Литмир - Электронная Библиотека
Содержание  
A
A

«Я ещё больше тебя жидов ненавижу. Эти вонючие гады засрали нам всю Россию. Жаль, что Гитлер не доделал свою работу. Ты прав. Мы, пожалуй, сгноим одного жида. Иди и отправляй Логинова вместо жида».

Наступило молчание. Послышались шаги. Дверь открылась. Капитан-лейтенант вышел. Увидел меня. Остолбенел. Побелел. Шарахнулся в сторону и исчез. Впоследствии, воссоздавая эту сцену, я пытался понять, почему он даже не удосужился воспользоваться своим естественным правом заорать на меня с обычным вопросом — каким образом я здесь очутился? На лице у него был написан страх.

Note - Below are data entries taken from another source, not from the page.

-- ==== Sys2Proof/Laws/KeepsMeeting.lean ====
section
/-! SUPPORT. The frames of the operations over the sessions, the seats, the sources and the sensing, piece by piece: what each one leaves as it is in the blocks that it changes, and in the port records. -/

namespace Sys2Proof.Machine.Part

@[simp] theorem putSession_keeps (p : Part) (x : Option Session) :
    (putSession p x).ssu.pendingStart = p.ssu.pendingStart ∧ (putSession p x).ssu.dwell = p.ssu.dwell ∧
    (putSession p x).ssu.store = p.ssu.store ∧ (putSession p x).ssu.lost = p.ssu.lost ∧
    (putSession p x).ssu.nextSummary = p.ssu.nextSummary ∧ (putSession p x).ssu.params = p.ssu.params ∧
    (putSession p x).prt.rx = p.prt.rx ∧ (putSession p x).prt.roomId = p.prt.roomId ∧
    (putSession p x).prt.tableName = p.prt.tableName ∧ (putSession p x).line = p.line ∧
    (putSession p x).maskOf = p.maskOf := by
  simp [putSession]

@[simp] theorem setPendingStart_keeps (p : Part) (x : Option Nat) :
    (setPendingStart p x).ssu.session = p.ssu.session ∧ (setPendingStart p x).ssu.dwell = p.ssu.dwell ∧
    (setPendingStart p x).ssu.store = p.ssu.store ∧ (setPendingStart p x).ssu.lost = p.ssu.lost ∧
    (setPendingStart p x).ssu.nextSummary = p.ssu.nextSummary ∧ (setPendingStart p x).ssu.params = p.ssu.params ∧
    (setPendingStart p x).prt.rx = p.prt.rx ∧ (setPendingStart p x).prt.roomId = p.prt.roomId ∧
    (setPendingStart p x).prt.tableName = p.prt.tableName ∧ (setPendingStart p x).line = p.line ∧
    (setPendingStart p x).maskOf = p.maskOf := by
  simp [setPendingStart]

@[simp] theorem enterWindup_keeps (p : Part) (r : CloseReason) :
    (enterWindup p r).flc.mode = p.flc.mode ∧ (enterWindup p r).flc.limit = p.flc.limit ∧
    (enterWindup p r).flc.speak = p.flc.speak ∧ (enterWindup p r).flc.enforce = p.flc.enforce ∧
    (enterWindup p r).flc.lead = p.flc.lead ∧ (enterWindup p r).flc.nextNumber = p.flc.nextNumber ∧
    (enterWindup p r).flc.seconds = p.flc.seconds ∧ (enterWindup p r).flc.preset = p.flc.preset ∧
    (enterWindup p r).sgu.gain = p.sgu.gain ∧ (enterWindup p r).sgu.patterns = p.sgu.patterns ∧
    (enterWindup p r).sgu.polarity = p.sgu.polarity ∧ (enterWindup p r).sgu.refused = p.sgu.refused ∧
    (enterWindup p r).sgu.blink = p.sgu.blink ∧ (enterWindup p r).sgu.released = p.sgu.released ∧
    (enterWindup p r).sgu.indication = p.sgu.indication ∧ (enterWindup p r).sgu.bus = p.sgu.bus ∧
    (enterWindup p r).rtu.presets = p.rtu.presets ∧ (enterWindup p r).rtu.routable = p.rtu.routable ∧
    (enterWindup p r).rtu.override = p.rtu.override ∧ (enterWindup p r).ssu.pendingStart = p.ssu.pendingStart ∧
    (enterWindup p r).ssu.dwell = p.ssu.dwell ∧ (enterWindup p r).ssu.store = p.ssu.store ∧
    (enterWindup p r).ssu.lost = p.ssu.lost ∧ (enterWindup p r).ssu.nextSummary = p.ssu.nextSummary ∧
    (enterWindup p r).ssu.params = p.ssu.params ∧ (enterWindup p r).prt.rx = p.prt.rx ∧
    (enterWindup p r).prt.roomId = p.prt.roomId ∧ (enterWindup p r).prt.tableName = p.prt.tableName ∧
    (enterWindup p r).line = p.line ∧ (enterWindup p r).maskOf = p.maskOf := by
  simp only [enterWindup]
  (repeat' split) <;> simp

@[simp] theorem stageStep_keeps (p : Part) :
    (stageStep p).flc.mode = p.flc.mode ∧ (stageStep p).flc.limit = p.flc.limit ∧
    (stageStep p).flc.speak = p.flc.speak ∧ (stageStep p).flc.enforce = p.flc.enforce ∧
    (stageStep p).flc.lead = p.flc.lead ∧ (stageStep p).flc.nextNumber = p.flc.nextNumber ∧
    (stageStep p).flc.seconds = p.flc.seconds ∧ (stageStep p).flc.preset = p.flc.preset ∧
    (stageStep p).sgu.gain = p.sgu.gain ∧ (stageStep p).sgu.patterns = p.sgu.patterns ∧
    (stageStep p).sgu.polarity = p.sgu.polarity ∧ (stageStep p).sgu.refused = p.sgu.refused ∧
    (stageStep p).sgu.blink = p.sgu.blink ∧ (stageStep p).sgu.released = p.sgu.released ∧
    (stageStep p).sgu.indication = p.sgu.indication ∧ (stageStep p).sgu.bus = p.sgu.bus ∧
    (stageStep p).rtu.presets = p.rtu.presets ∧ (stageStep p).rtu.routable = p.rtu.routable ∧
    (stageStep p).rtu.override = p.rtu.override ∧ (stageStep p).ssu.pendingStart = p.ssu.pendingStart ∧
    (stageStep p).ssu.dwell = p.ssu.dwell ∧ (stageStep p).ssu.store = p.ssu.store ∧
    (stageStep p).ssu.lost = p.ssu.lost ∧ (stageStep p).ssu.nextSummary = p.ssu.nextSummary ∧
    (stageStep p).ssu.params = p.ssu.params ∧ (stageStep p).prt.rx = p.prt.rx ∧
    (stageStep p).prt.roomId = p.prt.roomId ∧ (stageStep p).prt.tableName = p.prt.tableName ∧
    (stageStep p).line = p.line ∧ (stageStep p).maskOf = p.maskOf := by
  simp only [stageStep]
  (repeat' split) <;> simp

@[simp] theorem enterSession_keeps (p : Part) (x : Session) :
    (enterSession p x).flc.mode = p.flc.mode ∧ (enterSession p x).flc.limit = p.flc.limit ∧
    (enterSession p x).flc.speak = p.flc.speak ∧ (enterSession p x).flc.enforce = p.flc.enforce ∧
    (enterSession p x).flc.lead = p.flc.lead ∧ (enterSession p x).flc.nextNumber = p.flc.nextNumber ∧
    (enterSession p x).flc.seconds = p.flc.seconds ∧ (enterSession p x).flc.preset = p.flc.preset ∧
    (enterSession p x).sgu.gain = p.sgu.gain ∧ (enterSession p x).sgu.patterns = p.sgu.patterns ∧
    (enterSession p x).sgu.polarity = p.sgu.polarity ∧ (enterSession p x).sgu.refused = p.sgu.refused ∧
    (enterSession p x).sgu.blink = p.sgu.blink ∧ (enterSession p x).sgu.released = p.sgu.released ∧
    (enterSession p x).sgu.indication = p.sgu.indication ∧ (enterSession p x).sgu.bus = p.sgu.bus ∧
    (enterSession p x).rtu.presets = p.rtu.presets ∧ (enterSession p x).rtu.routable = p.rtu.routable ∧
    (enterSession p x).rtu.override = p.rtu.override ∧ (enterSession p x).ssu.pendingStart = p.ssu.pendingStart ∧
    (enterSession p x).ssu.dwell = p.ssu.dwell ∧ (enterSession p x).ssu.store = p.ssu.store ∧
    (enterSession p x).ssu.lost = p.ssu.lost ∧ (enterSession p x).ssu.nextSummary = p.ssu.nextSummary ∧
    (enterSession p x).ssu.params = p.ssu.params ∧ (enterSession p x).prt.rx = p.prt.rx ∧
    (enterSession p x).prt.roomId = p.prt.roomId ∧ (enterSession p x).prt.tableName = p.prt.tableName ∧
    (enterSession p x).line = p.line ∧ (enterSession p x).maskOf = p.maskOf := by
  simp [enterSession]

Я ворвался в кабинет. Передо мной сидел капитан первого ранга, начальник тыла, первый заместитель адмирала — командира базы. Который за плохо пришитую пуговицу, за одно не так сказанное слово отправлял матросов начиная от десяти суток гауптвахты, кончая тремя годами каторги в дисциплинарном батальоне.

Я стоял перед ним, маленький еврей из интеллигентной еврейской семьи, абсолютно бесправный, но полный лютой ненависти и злобы к человеку, сидящему напротив. И ко всему тому, что он олицетворял.

Без предисловия, я понёс на него гневным флотским матом, который не дано воспроизвести. Я орал на него во всю глотку, что он сволочь, мразь, антисемит и еще много всякого.

Сначала он растерялся, сообразив, что я слышал всё, что они говорили. Быстро взял себя в руки и заорал в ответ, что вызывает патруль и что он лично даст мне три года дисциплинарного батальона. Совершенно неожиданно для себя я спокойно ответил: «Я знаю, что ты можешь это сделать. И я верю, что ты это сделаешь. Я осознаю также, что долго я там не выдержу. Но ты же антисемит и знаешь, что мы — евреи, владеем миром. Запомни, я найду способ передать своим евреям, что ты сделал со мной. Они будут преследовать и мстить тебе за меня. Если я отсюда не выберусь, ты уже никогда не станешь адмиралом и никогда не выберешься из этой грёбаной Гремихи-Йоканьги».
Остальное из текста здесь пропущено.